WHAT YOU SHOULD DO → From the listing below, copy only the lines running from the line that contains "else if h.hops == 0 then" to the line that contains "def routeAway (s", both included.

RAW DATA →
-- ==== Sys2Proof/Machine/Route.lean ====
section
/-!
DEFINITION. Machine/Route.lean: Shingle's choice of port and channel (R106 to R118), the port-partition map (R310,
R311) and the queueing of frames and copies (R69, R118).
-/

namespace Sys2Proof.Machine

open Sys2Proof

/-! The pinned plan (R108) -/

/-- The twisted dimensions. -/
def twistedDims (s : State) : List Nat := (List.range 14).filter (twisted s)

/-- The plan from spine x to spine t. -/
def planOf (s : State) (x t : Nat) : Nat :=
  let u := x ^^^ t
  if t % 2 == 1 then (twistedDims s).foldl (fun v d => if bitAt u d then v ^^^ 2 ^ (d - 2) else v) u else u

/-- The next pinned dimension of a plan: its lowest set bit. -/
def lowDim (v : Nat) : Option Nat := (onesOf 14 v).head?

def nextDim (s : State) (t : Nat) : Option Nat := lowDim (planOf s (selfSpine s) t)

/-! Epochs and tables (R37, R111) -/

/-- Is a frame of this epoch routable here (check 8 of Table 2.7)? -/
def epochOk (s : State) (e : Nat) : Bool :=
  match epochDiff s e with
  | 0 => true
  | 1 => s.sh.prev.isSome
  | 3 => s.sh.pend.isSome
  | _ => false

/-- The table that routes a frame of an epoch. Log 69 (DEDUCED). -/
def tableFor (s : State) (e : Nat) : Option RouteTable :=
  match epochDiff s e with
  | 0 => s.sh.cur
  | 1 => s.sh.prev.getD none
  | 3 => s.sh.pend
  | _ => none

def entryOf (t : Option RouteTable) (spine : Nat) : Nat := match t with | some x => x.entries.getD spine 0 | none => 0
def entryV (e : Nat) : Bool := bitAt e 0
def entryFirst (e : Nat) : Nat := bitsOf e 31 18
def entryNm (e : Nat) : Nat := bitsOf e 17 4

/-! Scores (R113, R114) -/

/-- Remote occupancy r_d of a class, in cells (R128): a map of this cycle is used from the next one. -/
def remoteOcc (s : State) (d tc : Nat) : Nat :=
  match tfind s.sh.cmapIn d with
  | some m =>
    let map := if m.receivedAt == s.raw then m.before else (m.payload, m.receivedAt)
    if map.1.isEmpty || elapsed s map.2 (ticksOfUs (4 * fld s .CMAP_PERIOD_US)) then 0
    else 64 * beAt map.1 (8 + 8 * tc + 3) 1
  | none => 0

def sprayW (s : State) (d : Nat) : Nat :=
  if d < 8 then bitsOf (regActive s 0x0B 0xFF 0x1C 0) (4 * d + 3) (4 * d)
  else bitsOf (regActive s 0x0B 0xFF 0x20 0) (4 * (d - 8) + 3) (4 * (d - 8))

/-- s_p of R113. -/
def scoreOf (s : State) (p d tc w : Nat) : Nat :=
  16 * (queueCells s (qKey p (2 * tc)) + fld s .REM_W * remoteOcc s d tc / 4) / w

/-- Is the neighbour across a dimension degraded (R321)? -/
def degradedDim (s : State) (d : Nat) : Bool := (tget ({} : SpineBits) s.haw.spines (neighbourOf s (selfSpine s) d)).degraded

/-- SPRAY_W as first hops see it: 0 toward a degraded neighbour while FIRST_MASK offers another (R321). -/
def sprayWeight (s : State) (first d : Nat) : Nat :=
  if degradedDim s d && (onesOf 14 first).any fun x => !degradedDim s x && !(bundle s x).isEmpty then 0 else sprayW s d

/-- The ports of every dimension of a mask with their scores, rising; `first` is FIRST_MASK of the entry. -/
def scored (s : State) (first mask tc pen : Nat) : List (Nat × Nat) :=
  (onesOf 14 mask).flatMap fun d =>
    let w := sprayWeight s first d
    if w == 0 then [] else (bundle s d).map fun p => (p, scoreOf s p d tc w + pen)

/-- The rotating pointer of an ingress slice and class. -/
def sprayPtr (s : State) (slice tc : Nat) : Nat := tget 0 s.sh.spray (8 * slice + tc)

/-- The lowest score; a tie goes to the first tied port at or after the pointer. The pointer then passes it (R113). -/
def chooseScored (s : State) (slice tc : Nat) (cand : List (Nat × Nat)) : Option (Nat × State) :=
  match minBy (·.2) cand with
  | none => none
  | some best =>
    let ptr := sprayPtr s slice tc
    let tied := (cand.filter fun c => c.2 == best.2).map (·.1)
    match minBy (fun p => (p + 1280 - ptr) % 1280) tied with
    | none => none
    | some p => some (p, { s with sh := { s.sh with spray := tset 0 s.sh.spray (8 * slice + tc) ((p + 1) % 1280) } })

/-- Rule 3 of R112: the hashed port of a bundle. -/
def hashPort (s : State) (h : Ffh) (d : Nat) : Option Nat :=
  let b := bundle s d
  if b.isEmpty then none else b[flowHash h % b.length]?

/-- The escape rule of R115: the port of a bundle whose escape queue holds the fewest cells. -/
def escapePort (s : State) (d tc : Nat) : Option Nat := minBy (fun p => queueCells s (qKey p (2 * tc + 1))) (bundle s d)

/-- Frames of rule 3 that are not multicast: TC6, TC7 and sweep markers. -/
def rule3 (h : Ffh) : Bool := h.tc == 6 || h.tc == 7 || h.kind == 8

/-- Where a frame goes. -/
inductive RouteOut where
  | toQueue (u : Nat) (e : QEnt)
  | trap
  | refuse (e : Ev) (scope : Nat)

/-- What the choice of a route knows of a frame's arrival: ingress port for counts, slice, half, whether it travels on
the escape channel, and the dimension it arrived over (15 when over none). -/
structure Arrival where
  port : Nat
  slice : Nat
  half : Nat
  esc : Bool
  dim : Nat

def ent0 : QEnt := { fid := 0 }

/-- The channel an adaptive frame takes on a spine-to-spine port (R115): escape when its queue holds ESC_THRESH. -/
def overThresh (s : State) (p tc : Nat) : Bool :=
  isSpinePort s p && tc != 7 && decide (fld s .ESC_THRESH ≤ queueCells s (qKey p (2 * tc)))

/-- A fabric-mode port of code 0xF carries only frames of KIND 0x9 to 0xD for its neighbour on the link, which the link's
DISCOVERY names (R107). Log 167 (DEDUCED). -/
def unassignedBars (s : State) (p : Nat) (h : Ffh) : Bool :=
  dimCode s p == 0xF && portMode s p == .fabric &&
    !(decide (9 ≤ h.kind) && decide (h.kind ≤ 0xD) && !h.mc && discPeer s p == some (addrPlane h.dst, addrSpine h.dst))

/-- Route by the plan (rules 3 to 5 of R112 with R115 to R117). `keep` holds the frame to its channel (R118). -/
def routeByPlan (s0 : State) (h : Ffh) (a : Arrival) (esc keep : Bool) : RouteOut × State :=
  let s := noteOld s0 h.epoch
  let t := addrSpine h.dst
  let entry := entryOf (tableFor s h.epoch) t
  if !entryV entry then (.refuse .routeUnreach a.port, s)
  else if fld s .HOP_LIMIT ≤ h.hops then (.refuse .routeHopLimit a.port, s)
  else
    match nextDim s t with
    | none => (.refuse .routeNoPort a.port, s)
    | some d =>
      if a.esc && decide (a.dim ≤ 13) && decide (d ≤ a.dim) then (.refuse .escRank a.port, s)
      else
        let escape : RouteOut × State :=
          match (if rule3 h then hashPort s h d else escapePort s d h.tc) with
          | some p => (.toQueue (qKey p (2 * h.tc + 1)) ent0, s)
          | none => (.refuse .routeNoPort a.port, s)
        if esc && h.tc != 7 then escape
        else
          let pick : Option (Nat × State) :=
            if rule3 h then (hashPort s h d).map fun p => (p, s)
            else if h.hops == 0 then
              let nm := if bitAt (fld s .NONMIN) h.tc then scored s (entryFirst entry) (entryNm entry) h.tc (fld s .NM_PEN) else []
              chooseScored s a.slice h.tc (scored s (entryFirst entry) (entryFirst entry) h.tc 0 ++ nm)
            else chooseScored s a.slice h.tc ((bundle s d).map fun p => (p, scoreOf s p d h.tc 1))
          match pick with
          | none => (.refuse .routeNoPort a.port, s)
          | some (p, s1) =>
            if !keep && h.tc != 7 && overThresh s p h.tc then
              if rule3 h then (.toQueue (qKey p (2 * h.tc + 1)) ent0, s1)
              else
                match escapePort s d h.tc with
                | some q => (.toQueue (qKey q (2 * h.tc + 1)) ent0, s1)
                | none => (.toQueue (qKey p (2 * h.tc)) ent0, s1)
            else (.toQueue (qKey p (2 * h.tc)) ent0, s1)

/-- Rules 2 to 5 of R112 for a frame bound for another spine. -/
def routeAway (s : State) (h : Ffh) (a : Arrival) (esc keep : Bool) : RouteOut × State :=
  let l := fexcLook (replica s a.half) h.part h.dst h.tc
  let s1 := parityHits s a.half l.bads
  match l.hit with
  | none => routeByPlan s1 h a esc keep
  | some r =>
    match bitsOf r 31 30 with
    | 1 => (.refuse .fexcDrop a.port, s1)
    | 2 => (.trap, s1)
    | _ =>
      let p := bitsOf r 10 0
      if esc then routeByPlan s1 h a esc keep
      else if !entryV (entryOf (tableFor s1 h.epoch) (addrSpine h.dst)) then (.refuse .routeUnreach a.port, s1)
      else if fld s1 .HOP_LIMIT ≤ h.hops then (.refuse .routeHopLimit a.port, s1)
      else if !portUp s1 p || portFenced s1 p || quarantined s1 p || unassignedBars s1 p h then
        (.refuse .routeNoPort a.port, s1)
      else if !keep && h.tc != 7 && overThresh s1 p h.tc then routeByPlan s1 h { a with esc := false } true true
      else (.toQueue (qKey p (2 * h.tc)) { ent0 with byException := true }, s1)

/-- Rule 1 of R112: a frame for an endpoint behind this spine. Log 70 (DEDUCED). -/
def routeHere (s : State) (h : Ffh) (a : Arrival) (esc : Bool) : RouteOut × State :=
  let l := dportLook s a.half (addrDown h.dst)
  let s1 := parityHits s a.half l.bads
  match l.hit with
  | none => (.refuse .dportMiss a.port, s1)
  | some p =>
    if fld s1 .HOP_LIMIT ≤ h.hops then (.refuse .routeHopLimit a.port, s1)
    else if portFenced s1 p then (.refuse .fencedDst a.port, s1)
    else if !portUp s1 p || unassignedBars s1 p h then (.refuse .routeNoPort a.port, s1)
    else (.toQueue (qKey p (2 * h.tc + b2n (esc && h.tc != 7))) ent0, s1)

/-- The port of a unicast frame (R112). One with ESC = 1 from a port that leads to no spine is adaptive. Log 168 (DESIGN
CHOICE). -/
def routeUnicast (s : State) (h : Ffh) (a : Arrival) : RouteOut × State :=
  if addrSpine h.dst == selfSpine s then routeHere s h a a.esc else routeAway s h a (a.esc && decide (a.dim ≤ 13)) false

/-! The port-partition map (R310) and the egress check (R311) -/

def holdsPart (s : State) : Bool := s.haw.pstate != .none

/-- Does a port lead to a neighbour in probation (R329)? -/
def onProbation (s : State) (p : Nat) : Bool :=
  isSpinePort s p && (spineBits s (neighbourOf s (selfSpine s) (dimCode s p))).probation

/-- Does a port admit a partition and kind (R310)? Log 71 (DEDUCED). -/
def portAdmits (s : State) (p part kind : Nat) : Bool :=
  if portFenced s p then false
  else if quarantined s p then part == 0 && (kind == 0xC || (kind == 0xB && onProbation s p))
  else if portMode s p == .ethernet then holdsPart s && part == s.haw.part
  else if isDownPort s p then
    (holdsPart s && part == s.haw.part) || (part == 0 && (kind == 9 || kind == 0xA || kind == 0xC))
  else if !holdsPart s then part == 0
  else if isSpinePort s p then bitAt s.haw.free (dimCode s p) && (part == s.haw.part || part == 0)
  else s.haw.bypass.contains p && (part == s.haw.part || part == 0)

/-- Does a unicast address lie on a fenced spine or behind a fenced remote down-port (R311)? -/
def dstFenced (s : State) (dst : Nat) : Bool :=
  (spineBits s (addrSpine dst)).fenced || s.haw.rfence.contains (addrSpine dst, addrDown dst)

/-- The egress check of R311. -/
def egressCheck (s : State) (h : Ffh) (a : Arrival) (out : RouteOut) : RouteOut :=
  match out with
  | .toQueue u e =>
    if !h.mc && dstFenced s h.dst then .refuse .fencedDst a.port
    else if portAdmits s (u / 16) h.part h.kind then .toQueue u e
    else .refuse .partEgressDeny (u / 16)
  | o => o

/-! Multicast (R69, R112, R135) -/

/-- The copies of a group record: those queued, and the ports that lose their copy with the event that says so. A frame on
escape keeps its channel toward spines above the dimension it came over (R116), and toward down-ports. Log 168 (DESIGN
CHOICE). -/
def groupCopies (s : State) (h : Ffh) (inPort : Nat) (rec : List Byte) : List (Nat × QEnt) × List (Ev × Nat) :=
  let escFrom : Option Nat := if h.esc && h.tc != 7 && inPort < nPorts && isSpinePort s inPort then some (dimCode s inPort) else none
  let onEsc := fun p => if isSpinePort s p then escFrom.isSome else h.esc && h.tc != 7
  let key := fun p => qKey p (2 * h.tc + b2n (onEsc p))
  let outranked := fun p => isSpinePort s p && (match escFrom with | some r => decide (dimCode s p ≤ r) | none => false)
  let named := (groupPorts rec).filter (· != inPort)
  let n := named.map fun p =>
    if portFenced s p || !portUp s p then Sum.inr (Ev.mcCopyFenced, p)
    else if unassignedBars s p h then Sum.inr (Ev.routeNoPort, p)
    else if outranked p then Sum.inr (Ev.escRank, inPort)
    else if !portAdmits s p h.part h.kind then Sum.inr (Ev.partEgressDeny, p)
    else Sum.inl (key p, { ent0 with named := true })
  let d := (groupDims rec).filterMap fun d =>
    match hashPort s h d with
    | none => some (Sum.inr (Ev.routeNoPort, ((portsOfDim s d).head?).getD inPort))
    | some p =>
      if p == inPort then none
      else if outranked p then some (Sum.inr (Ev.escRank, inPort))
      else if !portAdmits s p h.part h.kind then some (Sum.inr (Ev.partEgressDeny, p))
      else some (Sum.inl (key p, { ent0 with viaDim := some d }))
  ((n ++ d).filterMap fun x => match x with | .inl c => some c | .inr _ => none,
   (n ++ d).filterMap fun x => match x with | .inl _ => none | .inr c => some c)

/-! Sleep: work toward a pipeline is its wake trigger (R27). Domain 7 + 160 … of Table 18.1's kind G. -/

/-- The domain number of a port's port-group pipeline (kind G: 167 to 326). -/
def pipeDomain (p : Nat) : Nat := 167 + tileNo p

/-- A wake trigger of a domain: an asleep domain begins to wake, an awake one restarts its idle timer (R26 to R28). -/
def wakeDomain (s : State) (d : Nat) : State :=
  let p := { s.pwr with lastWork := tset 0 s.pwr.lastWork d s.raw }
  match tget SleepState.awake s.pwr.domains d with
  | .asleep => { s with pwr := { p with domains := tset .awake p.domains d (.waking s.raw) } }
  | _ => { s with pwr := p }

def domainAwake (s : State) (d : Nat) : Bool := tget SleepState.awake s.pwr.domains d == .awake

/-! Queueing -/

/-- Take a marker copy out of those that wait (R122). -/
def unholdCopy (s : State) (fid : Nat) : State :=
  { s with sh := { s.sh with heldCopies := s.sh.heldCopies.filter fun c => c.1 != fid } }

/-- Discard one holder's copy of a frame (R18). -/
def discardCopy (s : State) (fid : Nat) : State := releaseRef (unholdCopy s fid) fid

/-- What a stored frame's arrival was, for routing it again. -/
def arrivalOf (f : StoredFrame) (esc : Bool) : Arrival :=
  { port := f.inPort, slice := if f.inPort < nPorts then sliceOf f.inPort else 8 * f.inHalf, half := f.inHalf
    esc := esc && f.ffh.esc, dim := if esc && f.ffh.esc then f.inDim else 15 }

TASK RESULT →
            else if h.hops == 0 then
              let nm := if bitAt (fld s .NONMIN) h.tc then scored s (entryFirst entry) (entryNm entry) h.tc (fld s .NM_PEN) else []
              chooseScored s a.slice h.tc (scored s (entryFirst entry) (entryFirst entry) h.tc 0 ++ nm)
            else chooseScored s a.slice h.tc ((bundle s d).map fun p => (p, scoreOf s p d h.tc 1))
          match pick with
          | none => (.refuse .routeNoPort a.port, s)
          | some (p, s1) =>
            if !keep && h.tc != 7 && overThresh s p h.tc then
              if rule3 h then (.toQueue (qKey p (2 * h.tc + 1)) ent0, s1)
              else
                match escapePort s d h.tc with
                | some q => (.toQueue (qKey q (2 * h.tc + 1)) ent0, s1)
                | none => (.toQueue (qKey p (2 * h.tc)) ent0, s1)
            else (.toQueue (qKey p (2 * h.tc)) ent0, s1)

/-- Rules 2 to 5 of R112 for a frame bound for another spine. -/
def routeAway (s : State) (h : Ffh) (a : Arrival) (esc keep : Bool) : RouteOut × State :=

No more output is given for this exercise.